Please try:
Option#1:
df1 = df.sort_values(['IMAGE_NAME','REF'], ascending=False)
df1 = df1.groupby('IMAGE_NAME').agg({'DETECTEDTEXT' : ' '.join , 'REF': 'last','CONFIDENCE':'last'}).reset_index()[['IMAGE_NAME','REF','CONFIDENCE','DETECTEDTEXT']]
df1.loc[df1['REF'].isnull(), 'CONFIDENCE'] = np.NaN
df1.rename(columns={'DETECTEDTEXT':'ALL_TEXT'},inplace=True)
Option#2
df1 = df.fillna('0')
df1 = df1.groupby('IMAGE_NAME').agg({'DETECTEDTEXT' : ' '.join , 'REF': 'max'}).reset_index()
df1 = df1.merge(df,on=['IMAGE_NAME','REF'], how='left')[['IMAGE_NAME','REF','CONFIDENCE','DETECTEDTEXT_x']]
df1 = df1.rename(columns={'DETECTEDTEXT_x' : 'ALL_TEXT'})

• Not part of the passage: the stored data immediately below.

/-! ### Other messages -/

/-- Deltas in stamp order. -/
def insertDelta (d : Delta) : List Delta → List Delta
  | [] => [d]
  | e :: t => if stampLt ⟨d.t, d.c, d.author⟩ ⟨e.t, e.c, e.author⟩ then d :: e :: t else e :: insertDelta d t

/-- The store still holds the delta that a cell's version comes from. -/
def storeHolds (s : State) (tile i : Nat) (v : Stamp) : Bool :=
  s.fle.store.any fun d => d.author == v.a && d.tile == tile && d.t == v.t && d.c == v.c && d.cells.any fun e => e.1 == i

/-- Own cells of a tile that a peer with this figure lacks and the store no longer holds. -/
def lackedCells (s : State) (fig : Stamp) (t : Tile) : List (Nat × Ver) :=
  if kindShared s (tileKind t.id) then
    t.vers.filter fun v => v.2.stamp.a == ownPitch s && v.2.stamp.t != 0 && !v.2.pub && stampLt fig v.2.stamp &&
      !storeHolds s t.id v.1 v.2.stamp
  else []

/-- Such cells of a cached tile are marked for publication at once. -/
def remarkSlot (s : State) (fig : Stamp) (k : Nat) (c : CacheSlot) : State :=
  let lacks := lackedCells s fig c.tile
  if lacks.isEmpty || c.loading then s
  else modSlot s k fun c => { c with
    tile := { c.tile with vers := lacks.foldl (fun t v => tblSet t v.1 { v.2 with pub := true }) c.tile.vers },
    pubAt := lacks.foldl (fun t v => tblSet t v.1 0) c.pubAt, pubLast := 0, dirty := some (c.dirty.getD s.now) }

/-- Brings a tile in whose cells are to be published; with no figure they have PUB set already. -/
def pullTile (s : State) (id : Nat) (fig : Option Stamp) : State :=
  let n := needTile s id [id]
  match n.2, fig with
  | none, _ => modSto n.1 fun m => { m with waits := m.waits ++ [.pull id fig] }
  | some k, some f =>
    match tblGet? n.1.sto.cache k with
    | some c => remarkSlot n.1 f k c
    | none => n.1
  | some _, none => n.1

/-- Stored tiles that the cache does not hold. -/
def awayTiles (s : State) : List Tile :=
  (s.sto.map.filter fun p => (cacheFind s p.1).isNone || (s.sto.cache.any fun c => c.2.tile.id == p.1 && c.2.loading)).map
    fun p => p.2.tile

/-- Own cells that a peer lacks and the store no longer holds are marked for publication at once; a tile outside the cache is
brought in for it (R382). -/
def remark (s : State) (fig : Stamp) : State :=
  let away := (awayTiles s).filter fun t => !(lackedCells s fig t).isEmpty
  let s1 := s.sto.cache.foldl (fun s p => remarkSlot s fig p.1 p.2) s
  away.foldl (fun s t => pullTile s t.id (some fig)) s1

/-- SUMMARY_RX: the peer is owed every stored delta later than its figure for the author, for the authors that this message
lists; then own cells that the store no longer holds (R382). -/
def summaryRx (s : State) (k : Nat) (figs : List Stamp) : State :=
  onSession s k fun _ s =>
    let lacks := s.fle.store.filter fun d => figs.any fun f => f.a == d.author && stampLt f ⟨d.t, d.c, d.author⟩
    let s1 := modSession s k fun c => { c with owed := lacks.foldr insertDelta c.owed }
    match figs.find? fun f => f.a == ownPitch s with
    | some f => remark s1 f
    | none => s1

/-- ANNOUNCE_RX (R373, R384, R385). -/
def announceRx (s : State) (k : Nat) (c : Cert) : State :=
  onSession s k fun p s =>
    if (certError s c).isSome then strike s p.pitch
    else
      let m := getMember s c.pitch
      if m.evicted then
        if c.serial ≠ m.evictSerial ∧ m.evictTime < c.notBefore then
          rejoin (modMember s c.pitch fun m => { m with cert := some c }) c.pitch
        else s
      else
        let s1 := modMember s c.pitch fun m => { m with cert := some c }
        if m.cert.isNone then sendAll s1 (.announce c) (some k) else s1

/-- The 512 bytes of a STATUS entry (R386). -/
def statusBytes (rx : Nat) (m : StatusMsg) (ph : Nat) : List Byte :=
  leBytes 8 rx ++ leBytes 4 (m.author % 1024 + 2 ^ 31 * ph) ++ leBytes 4 0 ++
    (((m.raw.drop 8).take 16 ++ m.payload).map (BitVec.ofNat 8)) ++ List.replicate (480 - m.payload.length) 0

/-- An accepted STATUS: the figures of its author, its entry in FLE_RXQ, and its forwarding. -/
def statusTake (s : State) (k : Nat) (m : StatusMsg) : State :=
  let rx := moduleTime s
  let s1 := modMember s m.author fun x => { x with
    lastStatus := some m.time, timeState := m.timeState, offset := (rx : Int) - m.time }
  let s2 := if queueRoom s1 queueFle 0 0 then queuePut s1 queueFle 0 0 512 (statusBytes rx m) else s1
  sendAll s2 (.status m) (some k)

/-- STATUS_RX. -/
def statusRx (s : State) (k : Nat) (raw : List Nat) (sig : Bool) : State :=
  onSession s k fun p s =>
    match parseStatus raw with
    | none => strike s p.pitch
    | some m =>
      let a := authorCheck s p.pitch k m.author m.market m.time sig
      let old := match (getMember a.1 m.author).lastStatus with
        | some t => decide (m.time ≤ t)
        | none => false
      if !a.2 || old then a.1 else statusTake a.1 k m

/-! ### Sessions: opening, closing, timers (R372, R385) -/

/-- An attempt to open a session fails; the slot is tried again RETRY_S later. -/
def tryFailed (s : State) (k : Nat) : State := modSession s k fun c => { c with trying := false, closedAt := s.now }

/-- An evicted pitch is within its EVICT_HOLD_S. -/
def inHold (s : State) (p : Nat) : Bool :=
  let m := getMember s p
  m.evicted && decide (s.now < m.evictAt + rget s R.FLE_TIMERS_EVICT_HOLD_S * fcSec)

/-- A full handshake has succeeded: the session opens, and the exchange of its start begins. -/
def sessionOpen (s : State) (k : Nat) (c : Session) (x : Cert) : State :=
  let s1 := modMember s x.pitch fun m => { m with cert := some x }
  let s2 := if (getMember s x.pitch).evicted then rejoin s1 x.pitch else s1
  let s3 := modSession s2 k fun c => { c with
    isOpen := true, absent := false, trying := false, txAt := s.now, rxAt := s.now, expires := x.notAfter,
    queue := [], owed := [], behind := false, ref := none, rateCount := 0 }
  startExchange (completeOpt (rsetBitAt s3 R.FLE_SESSIONS_UP k true) c.ref stDone) k

/-- SESSION_HANDSHAKE with the peer's certificate, or with none where the handshake does not come to it. A slot is opened
while the engine tries it; an evicted pitch in its hold is refused on any (R372, R385). -/
def handshake (s : State) (k : Nat) (cert : Option Cert) : State :=
  match tblGet? s.fle.sessions k with
  | none => s
  | some c =>
    if c.isOpen || !rbit s R.FLE_CTRL_EN then s
    else match cert with
      | none => if c.trying then tryFailed s k else s
      | some x =>
        let bad := (certError s x).or (if x.pitch = c.pitch then none else some 4)
        if bad.isNone && inHold s x.pitch then raiseEv (tryFailed s k) evFleAuthFail
        else if !c.trying || slotHeld s k then s
        else match bad with
        | some n =>
          let s1 := completeOpt (modSession (tryFailed s k) k fun c => { c with ref := none }) c.ref stRejectAuth (0x04E0 + n)
          if n = 4 then raiseEv s1 evFleAuthFail else s1
        | none => sessionOpen s k c x

/-- SESSION_RETRY: RETRY_S after a failure or closure the engine opens the slot again. -/
def sessionRetry (s : State) (k : Nat) : State :=
  modSession s k fun c =>
    if rbit s R.FLE_CTRL_EN && !c.isOpen && !slotHeld s k && decide (c.closedAt + rval s R.FLE_TIMERS_RETRY_S * fcSec ≤ s.now) then
      { c with trying := true } else c

/-- KEEPALIVE_DUE: nothing has been sent for 5 s. -/
def keepaliveDue (s : State) (k : Nat) : State :=
  match openSession s k with
  | some c => if c.txAt + 5 * fcSec ≤ s.now ∧ !c.queue.contains .keepalive then sendTo s k .keepalive else s
  | none => s

/-- PEER_TIMEOUT. -/
def peerTimeout (s : State) (k : Nat) : State :=
  match openSession s k with
  | some c => if c.rxAt + rval s R.FLE_TIMERS_PEER_TIMEOUT_S * fcSec ≤ s.now then absentSession s k else s
  | none => s

/-- CERT_EXPIRY. -/
def certExpiry (s : State) (k : Nat) : State :=
  match openSession s k with
  | some c => if c.expires < moduleTime s then absentSession s k else s
  | none => s

/-- EVICT_HOLD_EXPIRY. -/
def evictHoldEnd (s : State) (k : Nat) : State :=
  match tblGet? s.fle.held k with
  | some t => if t ≤ s.now then modFle s fun f => { f with held := tblErase f.held k } else s
  | none => s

df1['REF'] = df1.REF.replace('0',np.NaN)
Both Prints:
IMAGE_NAME REF CONFIDENCE ALL_TEXT
0 14.jpeg 9b01dc1e 98.488983 INY 9:36 MICKEYD19 Ln ADULT
1 15.jpeg NaN NaN Ln ADULT
Input df:
DETECTEDTEXT CONFIDENCE IMAGE_NAME REF ALL_TEXT
0 INY 73.215164 14.jpeg NaN NaN
1 9:36 91.633514 14.jpeg NaN NaN
2 MICKEYD19 89.422897 14.jpeg NaN NaN
3 Ln 59.588081 14.jpeg NaN NaN
4 ADULT 98.488983 14.jpeg 9b01dc1e NaN
5 Ln 59.588081 15.jpeg NaN NaN
6 ADULT 98.488983 15.jpeg NaN NaN
Option#1:
Option#1 is more elegant and came to me after I wrote Option#2. Just sorting the IMAGE_NAMe & 'REF' combo and using groupby.
Option#2:
First replacing all NaNs to zeros for ease of calculation,the groupby with 'REF' : 'MAX returns 9b01dc1e for 14.jpeg and 0 for 15.jpeg. Now using pd.merge, pick the 'confidence' score corresponding to those REF values. For 14.jpeg, it returns the correct match for 9b01dc1e from original df and for 15.jpeg, it returns NaN since there is no match for 0 in the original df. So we get the required input.
Note:
The code may need some changes if you can have multiple not null REF values for the same image. If so, we might have to do some other pre-processing as well. Other than that, this should work.